====== Task material ======
theorem State.request_keeps {b0 : State} (s : State) (who : SwlWho) (type a size ring : Nat) (data : List Byte) (hs : Keeps b0 s) :
    OKeeps b0 (s.request who type a size ring data) := by
  unfold State.request
  extract_lets tag p
  split
  · exact some_okeeps (State.await_keeps _ _ (pair_keeps (State.send_keeps _ _ hs) (by assumption)))
  · exact none_okeeps

theorem State.sendAccess_keeps {b0 : State} (s : State) (x : Xfer) (hs : Keeps b0 s) :
    Keeps b0 (State.sendAccess s x) := by
  unfold State.sendAccess
  repeat' (first
    | with_reducible first
      | assumption | apply State.endXfer_keeps | apply State.request_keeps | refine foldl_keeps ?_ ?_ | refine ite_keeps ?_ ?_
      | refine pite_keeps ?_ ?_ | exact none_okeeps | apply some_okeeps | refine oite_keeps ?_ ?_ | refine getD_keeps ?_ ?_
      | refine omap_keeps ?_ ?_ | apply id_keeps
    | intro _ _ _
    | intro _ _
    | split
    | with_reducible first
      | refine pair_keeps ?_ (by assumption) | refine pair_keeps2 ?_ (by assumption)
      | refine opt_keeps ?_ (by assumption)
    | dsimp only
    | fail_if_no_progress with_reducible apply mk_keeps)

theorem State.qMeet_keeps {b0 : State} (s : State) (q : ℕ) (rec : Bool) (hs : Keeps b0 s) :
    Keeps b0 (State.qMeet s q rec) := by
  unfold State.qMeet
  repeat' (first
    | with_reducible first
      | assumption | apply State.meetAll_keeps | refine foldl_keeps ?_ ?_ | refine ite_keeps ?_ ?_ | refine pite_keeps ?_ ?_
      | exact none_okeeps | apply some_okeeps | refine oite_keeps ?_ ?_ | refine getD_keeps ?_ ?_ | refine omap_keeps ?_ ?_
      | apply id_keeps
    | intro _ _ _
    | intro _ _
    | split
    | with_reducible first
      | refine pair_keeps ?_ (by assumption) | refine pair_keeps2 ?_ (by assumption)
      | refine opt_keeps ?_ (by assumption)
    | dsimp only
    | fail_if_no_progress with_reducible apply mk_keeps)

theorem State.rejudge_keeps {b0 : State} (s : State) (q : ℕ) (was : Bool) (line : ℕ) (hs : Keeps b0 s) :
    Keeps b0
    (State.rejudge s q was line) := by
  unfold State.rejudge
  repeat' (first
    | with_reducible first
      | assumption | apply State.fire_keeps | apply State.set_keeps | refine foldl_keeps ?_ ?_ | refine ite_keeps ?_ ?_
      | refine pite_keeps ?_ ?_ | exact none_okeeps | apply some_okeeps | refine oite_keeps ?_ ?_ | refine getD_keeps ?_ ?_
      | refine omap_keeps ?_ ?_ | apply id_keeps
    | intro _ _ _
    | intro _ _
    | split
    | with_reducible first
      | refine pair_keeps ?_ (by assumption) | refine pair_keeps2 ?_ (by assumption)
      | refine opt_keeps ?_ (by assumption)
    | dsimp only
    | fail_if_no_progress with_reducible apply mk_keeps)

theorem State.qPush_keeps {b0 : State} (s : State) (q : ℕ) (ws : List Word) (hs : Keeps b0 s) :
    Keeps b0 (State.qPush s q ws) := by
  unfold State.qPush
  repeat' (first
    | with_reducible first
      | assumption | apply State.memWords_keeps | apply State.rejudge_keeps | apply State.set_keeps | refine foldl_keeps ?_ ?_
      | refine ite_keeps ?_ ?_ | refine pite_keeps ?_ ?_ | exact none_okeeps | apply some_okeeps | refine oite_keeps ?_ ?_
      | refine getD_keeps ?_ ?_ | refine omap_keeps ?_ ?_ | apply id_keeps
    | intro _ _ _
    | intro _ _
    | split
    | with_reducible first
      | refine pair_keeps ?_ (by assumption) | refine pair_keeps2 ?_ (by assumption)
      | refine opt_keeps ?_ (by assumption)
    | dsimp only
    | fail_if_no_progress with_reducible apply mk_keeps)

theorem State.qDrop_keeps {b0 : State} (s : State) (q : ℕ) (hs : Keeps b0 s) :
    Keeps b0 (State.qDrop s q) := by
  unfold State.qDrop
  repeat' (first
    | with_reducible first
      | assumption | apply State.rejudge_keeps | apply State.set_keeps | refine foldl_keeps ?_ ?_ | refine ite_keeps ?_ ?_
      | refine pite_keeps ?_ ?_ | exact none_okeeps | apply some_okeeps | refine oite_keeps ?_ ?_ | refine getD_keeps ?_ ?_
      | refine omap_keeps ?_ ?_ | apply id_keeps
    | intro _ _ _
    | intro _ _
    | split
    | with_reducible first
      | refine pair_keeps ?_ (by assumption) | refine pair_keeps2 ?_ (by assumption)
      | refine opt_keeps ?_ (by assumption)
    | dsimp only
    | fail_if_no_progress with_reducible apply mk_keeps)

theorem State.countDrop_keeps {b0 : State} (s : State) (q : ℕ) (hs : Keeps b0 s) :
    Keeps b0 (State.countDrop s q) := by
  unfold State.countDrop
  repeat' (first
    | with_reducible first
      | assumption | apply State.incSat_keeps | refine foldl_keeps ?_ ?_ | refine ite_keeps ?_ ?_ | refine pite_keeps ?_ ?_
      | exact none_okeeps | apply some_okeeps | refine oite_keeps ?_ ?_ | refine getD_keeps ?_ ?_ | refine omap_keeps ?_ ?_
      | apply id_keeps
    | intro _ _ _
    | intro _ _
    | split
    | with_reducible first
      | refine pair_keeps ?_ (by assumption) | refine pair_keeps2 ?_ (by assumption)
      | refine opt_keeps ?_ (by assumption)
    | dsimp only
    | fail_if_no_progress with_reducible apply mk_keeps)

theorem State.qPushFrom_keeps {b0 : State} (t : State) (q : ℕ) (ws : List Word) (s0 : State) (ht : Keeps b0 t) (hs0 : Keeps b0 s0)
    :
    Keeps b0 (State.qPushFrom t q ws s0) := by
  unfold State.qPushFrom
  repeat' (first
    | with_reducible first
      | assumption | apply State.memWords_keeps | apply State.rejudge_keeps | apply State.set_keeps | refine foldl_keeps ?_ ?_
      | refine ite_keeps ?_ ?_ | refine pite_keeps ?_ ?_ | exact none_okeeps | apply some_okeeps | refine oite_keeps ?_ ?_
      | refine getD_keeps ?_ ?_ | refine omap_keeps ?_ ?_ | apply id_keeps
    | intro _ _ _
    | intro _ _
    | split
    | with_reducible first
      | refine pair_keeps ?_ (by assumption) | refine pair_keeps2 ?_ (by assumption)
      | refine opt_keeps ?_ (by assumption)
    | dsimp only
    | fail_if_no_progress with_reducible apply mk_keeps)

theorem State.qPut_keeps {b0 : State} (s : State) (q : ℕ) (ws : List Word) (hs : Keeps b0 s) :
    Keeps b0 (State.qPut s q ws).1 := by
  unfold State.qPut
  repeat' (first
    | with_reducible first
      | assumption | apply State.countDrop_keeps | apply State.qPush_keeps | apply State.qPushFrom_keeps | apply State.set_keeps
      | refine foldl_keeps ?_ ?_ | refine ite_keeps ?_ ?_ | refine pite_keeps ?_ ?_ | exact none_okeeps | apply some_okeeps
      | refine oite_keeps ?_ ?_ | refine getD_keeps ?_ ?_ | refine omap_keeps ?_ ?_ | apply id_keeps
    | intro _ _ _
    | intro _ _
    | split
    | with_reducible first
      | refine pair_keeps ?_ (by assumption) | refine pair_keeps2 ?_ (by assumption)
      | refine opt_keeps ?_ (by assumption)
    | dsimp only
    | fail_if_no_progress with_reducible apply mk_keeps)

theorem State.dmaEnd_keeps {b0 : State} (s : State) (c : ℕ) (status : ℕ) (lost : Bool) (hs : Keeps b0 s) :
    Keeps b0
    (State.dmaEnd s c status lost) := by
  unfold State.dmaEnd
  repeat' (first
    | with_reducible first
      | assumption | apply State.fire_keeps | apply State.flagIf_keeps | apply State.incWrap_keeps | apply State.set_keeps
      | apply State.setDma_keeps | apply State.setReg_keeps | refine foldl_keeps ?_ ?_ | refine ite_keeps ?_ ?_
      | refine pite_keeps ?_ ?_ | exact none_okeeps | apply some_okeeps | refine oite_keeps ?_ ?_ | refine getD_keeps ?_ ?_
      | refine omap_keeps ?_ ?_ | apply id_keeps
    | intro _ _ _
    | intro _ _
    | split
    | with_reducible first
      | refine pair_keeps ?_ (by assumption) | refine pair_keeps2 ?_ (by assumption)
      | refine opt_keeps ?_ (by assumption)
    | dsimp only
    | fail_if_no_progress with_reducible apply mk_keeps)

theorem State.endWait_keeps {b0 : State} (s : State) (w : QWait) (fault : Bool) (hs : Keeps b0 s) :
    Keeps b0
    (State.endWait s w fault) := by
  unfold State.endWait
  repeat' (first
    | with_reducible first
      | assumption | apply State.dmaEnd_keeps | apply State.endXfer_keeps | apply State.setEng_keeps | refine foldl_keeps ?_ ?_
      | refine ite_keeps ?_ ?_ | refine pite_keeps ?_ ?_ | exact none_okeeps | apply some_okeeps | refine oite_keeps ?_ ?_
      | refine getD_keeps ?_ ?_ | refine omap_keeps ?_ ?_ | apply id_keeps
    | intro _ _ _
    | intro _ _
    | split
    | with_reducible first
      | refine pair_keeps ?_ (by assumption) | refine pair_keeps2 ?_ (by assumption)
      | refine opt_keeps ?_ (by assumption)
    | dsimp only
    | fail_if_no_progress with_reducible apply mk_keeps)

theorem State.wakePut_keeps {b0 : State} (s : State) (q : ℕ) (hs : Keeps b0 s) :
    Keeps b0 (State.wakePut s q) := by
  unfold State.wakePut
  repeat' (first
    | with_reducible first
      | assumption | apply State.endWait_keeps | apply State.qPush_keeps | refine foldl_keeps ?_ ?_ | refine ite_keeps ?_ ?_
      | refine pite_keeps ?_ ?_ | exact none_okeeps | apply some_okeeps | refine oite_keeps ?_ ?_ | refine getD_keeps ?_ ?_
      | refine omap_keeps ?_ ?_ | apply id_keeps
    | intro _ _ _
    | intro _ _
    | split
    | with_reducible first
      | refine pair_keeps ?_ (by assumption) | refine pair_keeps2 ?_ (by assumption)
      | refine opt_keeps ?_ (by assumption)
    | dsimp only
    | fail_if_no_progress with_reducible apply mk_keeps)

theorem State.qPutFor_keeps {b0 : State} (s : State) (q : ℕ) (ws : List Word) (who : Waiter) (hs : Keeps b0 s) :
    Keeps b0
    (State.qPutFor s q ws who).1 := by
  unfold State.qPutFor
  repeat' (first
    | with_reducible first
      | assumption | apply State.qPut_keeps | refine foldl_keeps ?_ ?_ | refine ite_keeps ?_ ?_ | refine pite_keeps ?_ ?_
      | exact none_okeeps | apply some_okeeps | refine oite_keeps ?_ ?_ | refine getD_keeps ?_ ?_ | refine omap_keeps ?_ ?_
      | apply id_keeps
    | intro _ _ _
    | intro _ _
    | split
    | with_reducible first
      | refine pair_keeps ?_ (by assumption) | refine pair_keeps2 ?_ (by assumption)
      | refine opt_keeps ?_ (by assumption)
    | dsimp only
    | fail_if_no_progress with_reducible apply mk_keeps)

theorem State.qGet_keeps {b0 : State} (s : State) (q : ℕ) (hs : Keeps b0 s) :
    Keeps b0 (State.qGet s q).1 := by
  unfold State.qGet
  repeat' (first
    | with_reducible first
      | assumption | apply State.qDrop_keeps | apply State.wakePut_keeps | refine foldl_keeps ?_ ?_ | refine ite_keeps ?_ ?_
      | refine pite_keeps ?_ ?_ | exact none_okeeps | apply some_okeeps | refine oite_keeps ?_ ?_ | refine getD_keeps ?_ ?_
      | refine omap_keeps ?_ ?_ | apply id_keeps
    | intro _ _ _
    | intro _ _
    | split
    | with_reducible first
      | refine pair_keeps ?_ (by assumption) | refine pair_keeps2 ?_ (by assumption)
      | refine opt_keeps ?_ (by assumption)
    | dsimp only
    | fail_if_no_progress with_reducible apply mk_keeps)

theorem State.qFetch_keeps {b0 : State} (s : State) (q : ℕ) (hs : Keeps b0 s) :
    Keeps b0 (State.qFetch s q).1 := by
  unfold State.qFetch
  repeat' (first
    | with_reducible first
      | assumption | apply State.qGet_keeps | apply State.qMeet_keeps | refine foldl_keeps ?_ ?_ | refine ite_keeps ?_ ?_
      | refine pite_keeps ?_ ?_ | exact none_okeeps | apply some_okeeps | refine oite_keeps ?_ ?_ | refine getD_keeps ?_ ?_
      | refine omap_keeps ?_ ?_ | apply id_keeps
    | intro _ _ _
    | intro _ _
    | split
    | with_reducible first
      | refine pair_keeps ?_ (by assumption) | refine pair_keeps2 ?_ (by assumption)
      | refine opt_keeps ?_ (by assumption)
    | dsimp only
    | fail_if_no_progress with_reducible apply mk_keeps)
======
◆ Exercise objective
"unfold State.rejudge" marks the last line to print; print everything from the first line of the data through that line, unchanged, and nothing more.

◆ Output for this task
theorem State.request_keeps {b0 : State} (s : State) (who : SwlWho) (type a size ring : Nat) (data : List Byte) (hs : Keeps b0 s) :
    OKeeps b0 (s.request who type a size ring data) := by
  unfold State.request
  extract_lets tag p
  split
  · exact some_okeeps (State.await_keeps _ _ (pair_keeps (State.send_keeps _ _ hs) (by assumption)))
  · exact none_okeeps

theorem State.sendAccess_keeps {b0 : State} (s : State) (x : Xfer) (hs : Keeps b0 s) :
    Keeps b0 (State.sendAccess s x) := by
  unfold State.sendAccess
  repeat' (first
    | with_reducible first
      | assumption | apply State.endXfer_keeps | apply State.request_keeps | refine foldl_keeps ?_ ?_ | refine ite_keeps ?_ ?_
      | refine pite_keeps ?_ ?_ | exact none_okeeps | apply some_okeeps | refine oite_keeps ?_ ?_ | refine getD_keeps ?_ ?_
      | refine omap_keeps ?_ ?_ | apply id_keeps
    | intro _ _ _
    | intro _ _
    | split
    | with_reducible first
      | refine pair_keeps ?_ (by assumption) | refine pair_keeps2 ?_ (by assumption)
      | refine opt_keeps ?_ (by assumption)
    | dsimp only
    | fail_if_no_progress with_reducible apply mk_keeps)

theorem State.qMeet_keeps {b0 : State} (s : State) (q : ℕ) (rec : Bool) (hs : Keeps b0 s) :
    Keeps b0 (State.qMeet s q rec) := by
  unfold State.qMeet
  repeat' (first
    | with_reducible first
      | assumption | apply State.meetAll_keeps | refine foldl_keeps ?_ ?_ | refine ite_keeps ?_ ?_ | refine pite_keeps ?_ ?_
      | exact none_okeeps | apply some_okeeps | refine oite_keeps ?_ ?_ | refine getD_keeps ?_ ?_ | refine omap_keeps ?_ ?_
      | apply id_keeps
    | intro _ _ _
    | intro _ _
    | split
    | with_reducible first
      | refine pair_keeps ?_ (by assumption) | refine pair_keeps2 ?_ (by assumption)
      | refine opt_keeps ?_ (by assumption)
    | dsimp only
    | fail_if_no_progress with_reducible apply mk_keeps)

theorem State.rejudge_keeps {b0 : State} (s : State) (q : ℕ) (was : Bool) (line : ℕ) (hs : Keeps b0 s) :
    Keeps b0
    (State.rejudge s q was line) := by
  unfold State.rejudge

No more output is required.